**** INPUT DATA

-- ==== Sys2Proof/Syntax.lean ====
section
/-! DEFINITION. The commands of the engine: one constructor of `Instr` per row of spec/opcode_table.json,
with the operands the model gives it (the table gives none), and the data those operands are made of:
the inputs of the neighbours (`Env`), packets, culvert frames, start inputs. -/

namespace Sys2Proof

/-- A job-relative coordinate (R20, R49). -/
structure Coord where
  a : Nat
  b : Nat
  c : Nat
  deriving DecidableEq, Repr

/-- A disturbance of one SRAM codeword (R244 to R246): the bits it flips, met by the given reader. The
readers are numbered as OSE_SRAM_LAST numbers them (R270): 0 fetch, 1 DMA, 2 pool, 3 arrival, 4 undo
descriptor, 5 plan, 6 chain or repair buffer, 7 update staging. `which` names the item read: the
controller, the ring, the slot of the pool, the bank-share slot, the chunk, the plan slot (0 active,
1 standby), the buffer slot. -/
structure Upset where
  reader : Nat
  bank   : Nat
  byte   : Nat
  mask   : BitVec 13
  which  : Nat
  /-- The host address of the access, where a ring's DMA reads the byte (R379). -/
  addr   : Nat := 0
  deriving DecidableEq, Repr

/-- What the neighbours supply with a command (assumption 2): hall time and host time, the stores that
host software and the compute clusters made since the last command, the beats that memory
controllers mark uncorrectable (R46), the bits of HBM and of SRAM that a disturbance flipped, the 4 KiB
flash units that read as uncorrectable (R63), a new report of the operating point, and whether the channel blocks write the
corrections of this command's reads back only after it (R255), and whether the engine detects a fault in itself (R381). -/
structure Env where
  ht            : Nat
  hostTime      : Nat
  hostStores    : List (Nat × Bytes) := []
  computeStores : List (Nat × Bytes) := []
  badBeats      : List Nat := []
  flips         : List (Nat × Byte) := []
  upsets        : List Upset := []
  badUnits      : List Nat := []
  point         : Option (Nat × Nat) := none
  lateFix       : Bool := false
  selfFault     : Bool := false
  deriving DecidableEq, Repr

/-! ### Packets -/

/-- The fields of the engine packet header that a row does not fix (R49). -/
structure PktHead where
  jobId   : Nat
  gen     : Nat
  epoch   : Nat
  sender  : Coord
  offset  : Nat := 0
  stepLow : Nat := 0
  deriving DecidableEq, Repr

/-- The 11 B prefix of a PARTIAL packet (R114), its flags one by one. -/
structure Prefix where
  digest  : Nat
  coll    : Nat
  reach   : Nat
  count   : Nat
  path    : Bool := false
  down    : Bool := false
  record  : Bool := false
  fault   : Bool := false
  abort   : Bool := false
  retry   : Bool := false
  scale   : Bool := false
  deriving DecidableEq, Repr

/-- A lane: its s40 value and its residue code, 7 for a poisoned lane (R111). -/
structure Lane where
  val  : BitVec 40
  code : Nat
  deriving DecidableEq, Repr

/-- A result record after its prefix (R117). -/
structure ResultRec where
  compared   : Nat
  mismatched : Nat
  unverified : Nat
  retryList  : List Nat
  verdict    : Nat
  bitmap     : List Nat
  deriving DecidableEq, Repr

/-- A marker payload (R186). -/
structure Marker where
  step     : Nat
  kind     : Nat
  role     : Nat
  mask     : BitVec 16
  chunk    : Nat
  position : Nat
  deriving DecidableEq, Repr

/-- An acknowledgement payload (R187). -/
structure AckBody where
  step    : Nat
  limit   : Nat
  entries : List Nat
  deriving DecidableEq, Repr

/-- An agreement contribution (R203). -/
structure Contribution where
  step      : Nat
  planId    : Nat
  committed : Nat
  complete  : Nat
  covered   : Nat
  firstInc  : Nat
  deriving DecidableEq, Repr

/-- An agreement verdict (R203). -/
structure Verdict where
  step     : Nat
  planId   : Nat
  commitAt : Nat
  complete : Nat
  verdict  : Nat
  firstInc : Nat
  deriving DecidableEq, Repr

/-- The fields of a start that every record of it carries (R337). -/
structure StartFields where
  jobChips   : Nat
  tag        : Nat
  root       : Coord
  epoch      : Nat
  instant    : Nat
  deadline   : Nat
  routeBound : Nat
  treeA      : Nat
  treeB      : Nat
  deriving DecidableEq, Repr

/-- A start record (R337): its kind is the row's, `tree` its tree byte, `sumOk` whether its checksum is valid,
`bitmap` the job indices of a kind 3 record. -/
structure StartRec where
  tree   : Nat
  sumOk  : Bool := true
  fields : StartFields
  bitmap : List Nat := []
  deriving DecidableEq, Repr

********

Your task is to repeat the data exactly; please include every line.

=== SOLUTION FOR THIS PROBLEM ===
-- ==== Sys2Proof/Syntax.lean ====
section
/-! DEFINITION. The commands of the engine: one constructor of `Instr` per row of spec/opcode_table.json,
with the operands the model gives it (the table gives none), and the data those operands are made of:
the inputs of the neighbours (`Env`), packets, culvert frames, start inputs. -/

namespace Sys2Proof

/-- A job-relative coordinate (R20, R49). -/
structure Coord where
  a : Nat
  b : Nat
  c : Nat
  deriving DecidableEq, Repr

/-- A disturbance of one SRAM codeword (R244 to R246): the bits it flips, met by the given reader. The
readers are numbered as OSE_SRAM_LAST numbers them (R270): 0 fetch, 1 DMA, 2 pool, 3 arrival, 4 undo
descriptor, 5 plan, 6 chain or repair buffer, 7 update staging. `which` names the item read: the
controller, the ring, the slot of the pool, the bank-share slot, the chunk, the plan slot (0 active,
1 standby), the buffer slot. -/
structure Upset where
  reader : Nat
  bank   : Nat
  byte   : Nat
  mask   : BitVec 13
  which  : Nat
  /-- The host address of the access, where a ring's DMA reads the byte (R379). -/
  addr   : Nat := 0
  deriving DecidableEq, Repr

/-- What the neighbours supply with a command (assumption 2): hall time and host time, the stores that
host software and the compute clusters made since the last command, the beats that memory
controllers mark uncorrectable (R46), the bits of HBM and of SRAM that a disturbance flipped, the 4 KiB
flash units that read as uncorrectable (R63), a new report of the operating point, and whether the channel blocks write the
corrections of this command's reads back only after it (R255), and whether the engine detects a fault in itself (R381). -/
structure Env where
  ht            : Nat
  hostTime      : Nat
  hostStores    : List (Nat × Bytes) := []
  computeStores : List (Nat × Bytes) := []
  badBeats      : List Nat := []
  flips         : List (Nat × Byte) := []
  upsets        : List Upset := []
  badUnits      : List Nat := []
  point         : Option (Nat × Nat) := none
  lateFix       : Bool := false
  selfFault     : Bool := false
  deriving DecidableEq, Repr

/-! ### Packets -/

/-- The fields of the engine packet header that a row does not fix (R49). -/
structure PktHead where
  jobId   : Nat
  gen     : Nat
  epoch   : Nat
  sender  : Coord
  offset  : Nat := 0
  stepLow : Nat := 0
  deriving DecidableEq, Repr

/-- The 11 B prefix of a PARTIAL packet (R114), its flags one by one. -/
structure Prefix where
  digest  : Nat
  coll    : Nat
  reach   : Nat
  count   : Nat
  path    : Bool := false
  down    : Bool := false
  record  : Bool := false
  fault   : Bool := false
  abort   : Bool := false
  retry   : Bool := false
  scale   : Bool := false
  deriving DecidableEq, Repr

/-- A lane: its s40 value and its residue code, 7 for a poisoned lane (R111). -/
structure Lane where
  val  : BitVec 40
  code : Nat
  deriving DecidableEq, Repr

/-- A result record after its prefix (R117). -/
structure ResultRec where
  compared   : Nat
  mismatched : Nat
  unverified : Nat
  retryList  : List Nat
  verdict    : Nat
  bitmap     : List Nat
  deriving DecidableEq, Repr

/-- A marker payload (R186). -/
structure Marker where
  step     : Nat
  kind     : Nat
  role     : Nat
  mask     : BitVec 16
  chunk    : Nat
  position : Nat
  deriving DecidableEq, Repr

/-- An acknowledgement payload (R187). -/
structure AckBody where
  step    : Nat
  limit   : Nat
  entries : List Nat
  deriving DecidableEq, Repr

/-- An agreement contribution (R203). -/
structure Contribution where
  step      : Nat
  planId    : Nat
  committed : Nat
  complete  : Nat
  covered   : Nat
  firstInc  : Nat
  deriving DecidableEq, Repr

/-- An agreement verdict (R203). -/
structure Verdict where
  step     : Nat
  planId   : Nat
  commitAt : Nat
  complete : Nat
  verdict  : Nat
  firstInc : Nat
  deriving DecidableEq, Repr

/-- The fields of a start that every record of it carries (R337). -/
structure StartFields where
  jobChips   : Nat
  tag        : Nat
  root       : Coord
  epoch      : Nat
  instant    : Nat
  deadline   : Nat
  routeBound : Nat
  treeA      : Nat
  treeB      : Nat
  deriving DecidableEq, Repr

/-- A start record (R337): its kind is the row's, `tree` its tree byte, `sumOk` whether its checksum is valid,
`bitmap` the job indices of a kind 3 record. -/
structure StartRec where
  tree   : Nat
  sumOk  : Bool := true
  fields : StartFields
  bitmap : List Nat := []
  deriving DecidableEq, Repr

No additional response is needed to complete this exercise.